Like many full time carers I live in rented accommodation. Both of my children require round the clock care and it is not possible for them to share a bedroom as one has night seizures and the other night terrors. So I live in a house that the government deems to be ‘too large’ and they impose an extra tax on me for this (which we do manage to now avoid due to the significant disabilities of my children but it required yet more paperwork and fighting).
What did I read about our new prime minister?
Theresa May generally voted for reducing housing benefit for social tenants deemed to have excess bedrooms (otherwise known as “bedroom tax”).

Oh dear!

What about the income support, carers allowance and other benefits I rely on to survive as a full time carer and special needs mum? Mrs May implied in her speech that life for some is much harder than many in Westminster realise. Does she have any idea how hard life can be to be fully dependent on benefits just because your child or children are disabled and therefore need constant care. What is her thoughts on this?
Theresa May consistently voted against raising welfare benefits at least in line with prices.
Theresa May generally voted for a reduction in spending on welfare benefits.

Sigh

What about the benefits my children rely on like disability living allowance?
Theresa May generally voted against paying higher benefits over longer periods for those unable to work due to illness or disability.

Ouch

What about the rights of my children to receive education, access to treatments, support and protection?
Theresa May generally voted against laws to promote equality and human rights.

What a worry!

What about all the services my children receive on the NHS like physiotherapy, occupational therapy and speech therapy (my son is non verbal and both my children have autism)?
Theresa May generally voted for reforming the NHS so GPs buy services on behalf of their patients.
While that sounds great in principal it would require massive funding levels for GP’s given the level of service both of my children require.
I have huge concerns wether that funding will ever be enough.

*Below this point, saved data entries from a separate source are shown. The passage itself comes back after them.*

-- ==== Sys2Proof/Machine/Dispatch.lean ====
section
/-! DEFINITION. The meaning of every row of the table of operations: one arm for each constructor of Instr. -/

namespace Sys2Proof.Machine
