-- ==== Sys2Proof/Laws/PerInstr.lean ====
section
/-! SUPPORT. Per-instruction family WordCount: an instruction of a program is encoded in as many words as its function says,
one or two (R36, R43); packets and events have none. -/

namespace Sys2Proof.Laws.WordCount

/-- The encoding of an instruction has as many words as the instruction takes in a program. -/
def Statement (i : Instr) : Prop := (encode i).length = i.words
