/-- R333, R334: SPEC.MARK records the counters that the lowest acting lane names, the tails of the launch's contexts and the seed. SPEC.COMMIT
lowers each marked counter to its marked value plus a bound; SPEC.BACK restores the marked values and the seed. Without a record
SPEC.COMMIT and SPEC.BACK do nothing. -/
def Obligations.speculation : Prop :=
  (∀ a, Always (.specMark a) fun s key b f la c => ∀ ks xs s1,
    let p := placeOf key b f la c
    markedCounters (f.g (lowLane (f.acting b c)) a) = some ks → (s.begun key b f c (.specMark a)).counters p ks = (.ok xs, s1) →
      let r := thread (fun (x : Nat × LaneAddr) s => let v := s.loadBytes (keyCore key) false x.2 4; ((x.1, x.2, BitVec.ofNat 32 v.1), v.2)) xs s1
      let rec' : SpecRec := { counters := r.1, tails := (la.ctxs.filterMap id).map (fun n => (n, (s.ctx n).tail)), flight := f.order, seed := f.seed }
      let t := r.2.modWg la.word (keyCore key) (fun w => { w with spec := some rec' })
      t.hole = false → ∃ g, t.flight key = some g ∧ exec (.specMark a) s = .next (t.moveOn key b (.specMark a) g)) ∧
  (∀ a, Always (.specCommit a) fun s key b f la c =>
    (la.wgAt (keyCore key)).bind (fun w => w.spec) = none →
      exec (.specCommit a) s = .next (s.moveOn key b (.specCommit a) (f.issued b c (.specCommit a)))) ∧
  (Always .specBack fun s key b f la c =>
    (la.wgAt (keyCore key)).bind (fun w => w.spec) = none →
      exec .specBack s = .next (s.moveOn key b .specBack (f.issued b c .specBack))) ∧
  (∀ (a : Reg) (back : Bool),
    let i := if back then Instr.specBack else Instr.specCommit a
    Always i fun s key b f la c => ∀ rec' xs s1,
      let p := placeOf key b f la c
      (la.wgAt (keyCore key)).bind (fun w => w.spec) = some rec' →
      (s.begun key b f c i).counters p (rec'.counters.map (·.1)) = (.ok xs, s1) →
      (∀ x ∈ xs, x.2.host = false → s1.held key (f.acting b c) x.2.pa 4 = false) →
        let s2 := (xs.zip rec'.counters).foldl (fun s x =>
          let old := s.atHome (keyCore key) x.1.2 4
          old.2.storeBytes (keyCore key) false x.1.2 4
            (if back then (x.2.2.2).toNat else min old.1 (x.2.2.2 + f.g (lowLane (f.acting b c)) a).toNat)) (s1.loadsFirst key b (xs.map (·.2)) 4)
        let reseed (e : Nat × Flight) : Nat × Flight :=
          if e.2.order = rec'.flight ∧ e.2.launch = la.word then (e.1, { e.2 with seed := rec'.seed }) else e
        let late (cx : Nat) (x : Command) : Bool := decide (x.launch = some la.word) && decide (x.issuer = la.wgidAt (keyCore key)) &&
          rec'.tails.any (fun t => decide (t.1 = cx) && decide (t.2 < x.num))
        let s3 := if back then ({ s2 with flights := s2.flights.map reseed } : State).cancelCommands late else s2
        s3.hole = false → ∃ g, s3.flight key = some g ∧
          exec i s = .next ((s3.modWg la.word (keyCore key) (fun w => { w with spec := none })).moveOn key b i g))

namespace Sys2Proof.Claims

/-- The value of RNG as R335 writes it, over numbers mod 2^64. -/
def rngIs (seed stream counter : Nat) : Word :=
  let w := 2 ^ 64
  let x0 := (seed + (stream * 2 ^ 32 + counter) * 0x9E3779B97F4A7C15) % w
  let x1 := (x0 ^^^ (x0 / 2 ^ 30)) * 0xBF58476D1CE4E5B9 % w
  let x2 := (x1 ^^^ (x1 / 2 ^ 27)) * 0x94D049BB133111EB % w
  BitVec.ofNat 32 (x2 ^^^ (x2 / 2 ^ 31))

end Sys2Proof.Claims

/-- R326 to R328, R335: RNG is a function of the seed and two registers; GTIME reads global time; DL.SET writes the deadline register, or its
minimum, at once or when a deadline cancellation ends; TLWAIT goes on once every lane's timeline value is reached, its slot waiting until then, and its timeout ends it with
false in the lanes that it has not reached. -/
def Obligations.time_and_chance : Prop :=
  (∀ (d a e : Reg) (r : Bool), Always (.rng d a e r) fun s key b f _ c => ∃ g,
    exec (.rng d a e r) s = .next (s.moveOn key b (.rng d a e r) g) ∧ SameButRegs (f.issued b c (.rng d a e r)) g ∧
      RegsGiven f g (f.acting b c) d (fun l => [rngIs f.seed.toNat (f.g l a).toNat (f.g l e).toNat])) ∧
  (∀ (d : Reg) (r : Bool), Always (.gtime d r) fun s key b f _ c => ∃ g,
    exec (.gtime d r) s = .next (s.moveOn key b (.gtime d r) g) ∧ SameButRegs (f.issued b c (.gtime d r)) g ∧
      RegsGiven f g (f.acting b c) d (fun _ => [BitVec.ofNat 32 s.time, BitVec.ofNat 32 (s.time / 2 ^ 32)])) ∧
  (∀ (a : Reg) (min : Bool), Always (.dlSet a min) fun s key b f la c => la.word = f.launch →
    let v := (f.g (lowLane (f.acting b c)) a).toNat + (f.gAt (lowLane (f.acting b c)) a 1).toNat * 2 ^ 32
    let new (d : Nat) : Nat := if min then (if v ≠ 0 ∧ (d = 0 ∨ v < d) then v else d) else v
    exec (.dlSet a min) s = .next ((s.modLaunch la.word.toNat (fun la =>
      if la.clearing then { la with dlWrites := la.dlWrites ++ [(v, min)] } else { la with deadline := new la.deadline })).moveOn key b (.dlSet a min)
        (f.issued b c (.dlSet a min)))) ∧
  (∀ (pd : PReg) (cx : BitVec 2) (a : Reg) (tmo : BitVec 16),
    let i := Instr.tlwait pd cx a tmo
    Always i fun s key b f la c => ∀ ctx, la.ctxAt cx.toNat = some ctx →
      (∀ l ∈ lanesOf (f.acting b c), (f.g l a).toNat + (f.gAt l a 1).toNat * 2 ^ 32 ≤ (s.ctx ctx).timeline) →
        let g := (f.issued b c i).setPs ((lanesOf (f.acting b c)).map (fun l => (pd.toNat, l, true)))
        let t := (s.putFlight key g).acquire (keyCore key)
        t.hole = false → ∃ h, t.flight key = some h ∧ exec i s = .next (t.moveOn key b i h)) ∧
  (∀ (pd : PReg) (cx : BitVec 2) (a : Reg) (tmo : BitVec 16),
    let i := Instr.tlwait pd cx a tmo
    Always i fun s key b f la c => ∀ ctx, la.ctxAt cx.toNat = some ctx → (f.slot b).wait = .none →
      (∃ l ∈ lanesOf (f.acting b c), (s.ctx ctx).timeline < (f.g l a).toNat + (f.gAt l a 1).toNat * 2 ^ 32) →
        exec i s = .next (s.hold key b (.timeline ctx pd ((lanesOf (f.acting b c)).map (fun l => (l, f.g64 l a)))
          (if tmo = 0 then none else some (s.cycle + 16 * tmo.toNat))))) ∧
  (∀ (fl : Nat) (b : Bool) (s : State) (f : Flight) (ctx : Nat) (pd : PReg) (vals : List (Nat × DWord)) (stop : Nat),
    s.flight fl = some f → (f.slot b).wait = .timeline ctx pd vals (some stop) → (f.slot b).live = true → stop ≤ s.cycle →
      exec (.tlwaitTimeout fl b) s = .next ((s.tlEnd fl ctx pd.toNat vals).modFlight fl (fun g => g.passed b 2)))

/-- R100 to R102: a GROW that the allotment already meets is true at once; another waits in its partition's queue, and its grant gives the
registers, all zero, its denial false. SHRINK gives registers up once nothing is pending in the flight. -/
def Obligations.allotments : Prop :=
  (∀ (pd : PReg) (n : BitVec 7), Always (.grow pd n) fun s key b f _ c =>
    let i := Instr.grow pd n
    let g := f.issued b c i
    (8 * n.toNat ≤ f.allot → exec i s = .next (s.moveOn key b i (g.setPs ((lanesOf (f.acting b c)).map (fun l => (pd.toNat, l, true)))))) ∧
    (f.allot < 8 * n.toNat → exec i s = .next ((s.setGrowing key (s.growing key ++ [{ flight := key, slotB := b }])).moveOn key b i
      (g.setSlot b { g.slot b with wait := .grow pd (f.acting b c) (8 * n.toNat) })))) ∧
  (∀ (fl : Nat) (b : Bool) (s : State) (f : Flight) (pd : PReg) (m : Mask) (n : Nat),
    s.flight fl = some f → (f.slot b).wait = .grow pd m n → (f.slot b).live = true →
      let rest := s.setGrowing fl ((s.growing fl).filter (fun c => decide (c ≠ { flight := fl, slotB := b })))
      (s.growReady fl b = true → f.allot < n → exec (.growGrant fl b) s = .next (rest.putFlight fl
        ((({ f with gpr := Cells.keep f.gpr (fun i => decide (i < 32 * f.allot)), allot := n } : Flight).setPs
          ((lanesOf m).map (fun l => (pd.toNat, l, true)))).wake b))) ∧
      (s.growDenied fl b = true → exec (.growDenial fl b) s = .next (rest.putFlight fl
        ((f.setPs ((lanesOf m).map (fun l => (pd.toNat, l, false)))).wake b)))) ∧
  (∀ n : BitVec 8, Always (.shrink n) fun s key b f _ c =>
    let i := Instr.shrink n
    let g := f.issued b c i
    (f.allot ≤ 8 * n.toNat → exec i s = .next (s.moveOn key b i g)) ∧
    (8 * n.toNat < f.allot → f.undone false = [] → f.undone true = [] →
      exec i s = .next (s.moveOn key b i { g with gpr := Cells.keep f.gpr (fun j => decide (j < 32 * (8 * n.toNat))), allot := 8 * n.toNat })))

namespace Sys2Proof.Claims

/-- The value of a control and status register as a flight reads it, by the table of R345. -/
def csrIs (s : State) (f : Flight) (n : Nat) : Word :=
  let t (g : TrapInfo → Nat) : Nat := (f.trap.map g).getD 0
  BitVec.ofNat 32 (((([(0x00, s.cycle), (0x01, s.cycle / 2 ^ 32), (0x02, s.pmode.toNat), (0x10, t (fun x => x.code + 256 * x.n.toNat)),
    (0x11, t (fun x => x.pc.toNat)), (0x12, t (fun x => x.mask.toNat)), (0x13, t (fun x => x.who.toNat)), (0x14, t (fun x => x.va)),
    (0x15, t (fun x => x.va / 2 ^ 32 % 65536)), (0x20, s.frBase.toNat), (0x21, s.frBase.toNat / 2 ^ 32), (0x22, s.frLog), (0x23, s.frHead),
    (0x24, s.frTail), (0x30, s.alarm.toNat)] : List (Nat × Nat)).lookup n)).getD 0)

end Sys2Proof.Claims

/-- R345, R346: CSRR gives every acting lane the register's value. CSRW takes the value of the lowest acting lane: the ring's base and size change
only while the ring is empty, and ones clear alarm bits. The bits of FRBASE that R345 shows as zero drop what is written, which is the model's
choice (log entry 48). A CSRW of any other register is refused when its clause is checked; its meaning changes nothing. -/
def Sys2Proof.Claims.control_registers : Prop :=
  (∀ (d : Reg) (n : BitVec 8), Always (.csrr d n) fun s key b f _ c => ∃ g,
    exec (.csrr d n) s = .next (s.moveOn key b (.csrr d n) g) ∧ SameButRegs (f.issued b c (.csrr d n)) g ∧
      RegsGiven f g (f.acting b c) d (fun _ => [csrIs s f n.toNat])) ∧
  (∀ (a : Reg) (n : BitVec 8), Always (.csrw a n) fun s key b f _ c =>
    let i := Instr.csrw a n
    let v := f.g (lowLane (f.acting b c)) a
    let empty := s.frTail = s.frHead
    let done (t : State) : Prop := exec i s = .next (t.moveOn key b i (f.issued b c i))
    (n = 0x20 → empty → done { s with frBase := BitVec.ofNat 48 (s.frBase.toNat / 2 ^ 32 * 2 ^ 32 + v.toNat / 64 * 64) }) ∧
    (n = 0x21 → empty → done { s with frBase := BitVec.ofNat 48 (s.frBase.toNat % 2 ^ 32 + v.toNat % 2 ^ 16 * 2 ^ 32) }) ∧
    (n = 0x22 → empty → done { s with frLog := if 6 ≤ v.toNat ∧ v.toNat ≤ 16 then v.toNat else 6 }) ∧
    (n ∈ [0x20, 0x21, 0x22] → ¬ empty → done s) ∧
    (n = 0x30 → done { s with alarm := s.alarm &&& ~~~(v.setWidth 3) }) ∧
    (n ∉ [0x20, 0x21, 0x22, 0x30] → done s))

/-- R306, R310, R343, R347: HALT halts the queue of the lowest acting lane's number, and the packet that it holds is not served: that a lane serves
the queue of its number is the model's choice (log entry 31). FAULTACK acknowledges records, never more than are
written, and lets what was parked on them go on; TLBI invalidates a range of a context. -/
def Sys2Proof.Claims.privileged_instructions : Prop :=
  (∀ a, Always (.halt a) fun s key b f _ c =>
    let l := lowLane (f.acting b c)
    exec (.halt a) s = .next ((s.setQueue l { s.queue l with halt := true, error := (f.g l a).toNat % 256, held := none }).moveOn key b (.halt a)
      (f.issued b c (.halt a)))) ∧
  (∀ a, Always (.faultack a) fun s key b f _ c =>
    let t := (s.begun key b f c (.faultack a)).ackAll (f.g (lowLane (f.acting b c)) a).toNat
    (s.expans = [] → t.frHead = min (s.frHead + (f.g (lowLane (f.acting b c)) a).toNat) s.frTail ∧ (t.flight key).isSome = true) ∧
      ∀ g, t.flight key = some g → exec (.faultack a) s = .next (t.moveOn key b (.faultack a) g)) ∧
  (∀ (d a e : Reg), Always (.tlbi d a e) fun s key b f la c =>
    let l := lowLane (f.acting b c)
    let wide (r : Reg) : Nat := (f.g l r).toNat + (f.gAt l r 1).toNat * 2 ^ 32
    (f.kind = .handler → la.ctxs.contains (some (f.g l d).toNat) = true) →
      let t := (s.begun key b f c (.tlbi d a e)).tlbi (f.g l d).toNat (wide a) (wide e)
      t.hole = false → (∃ g, t.flight key = some g ∧ exec (.tlbi d a e) s = .next (t.moveOn key b (.tlbi d a e) g)) ∧
        (wide a < wide e → ∀ x ∈ t.tlb, x.ctx = (f.g l d).toNat → ¬ (x.base < wide e ∧ wide a < x.base + x.size)))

I don’t normally ‘do’ politics and I am not saying that Theresa May will not be good for my country. That remains to be seen. But as a full time carer, as a special needs mum, and as someone reliant on benefits as a result of my family dynamics, I am worried.

I have a few things in common with Theresa May like being the daughter of a preacher, having a strong marriage and struggling with an inability to have children for years. I just hope that we both also have in common a belief that disability and the rights of carers MUST be a priority too.

Right now though, as a special needs mum and a carer, I have reason to be worried.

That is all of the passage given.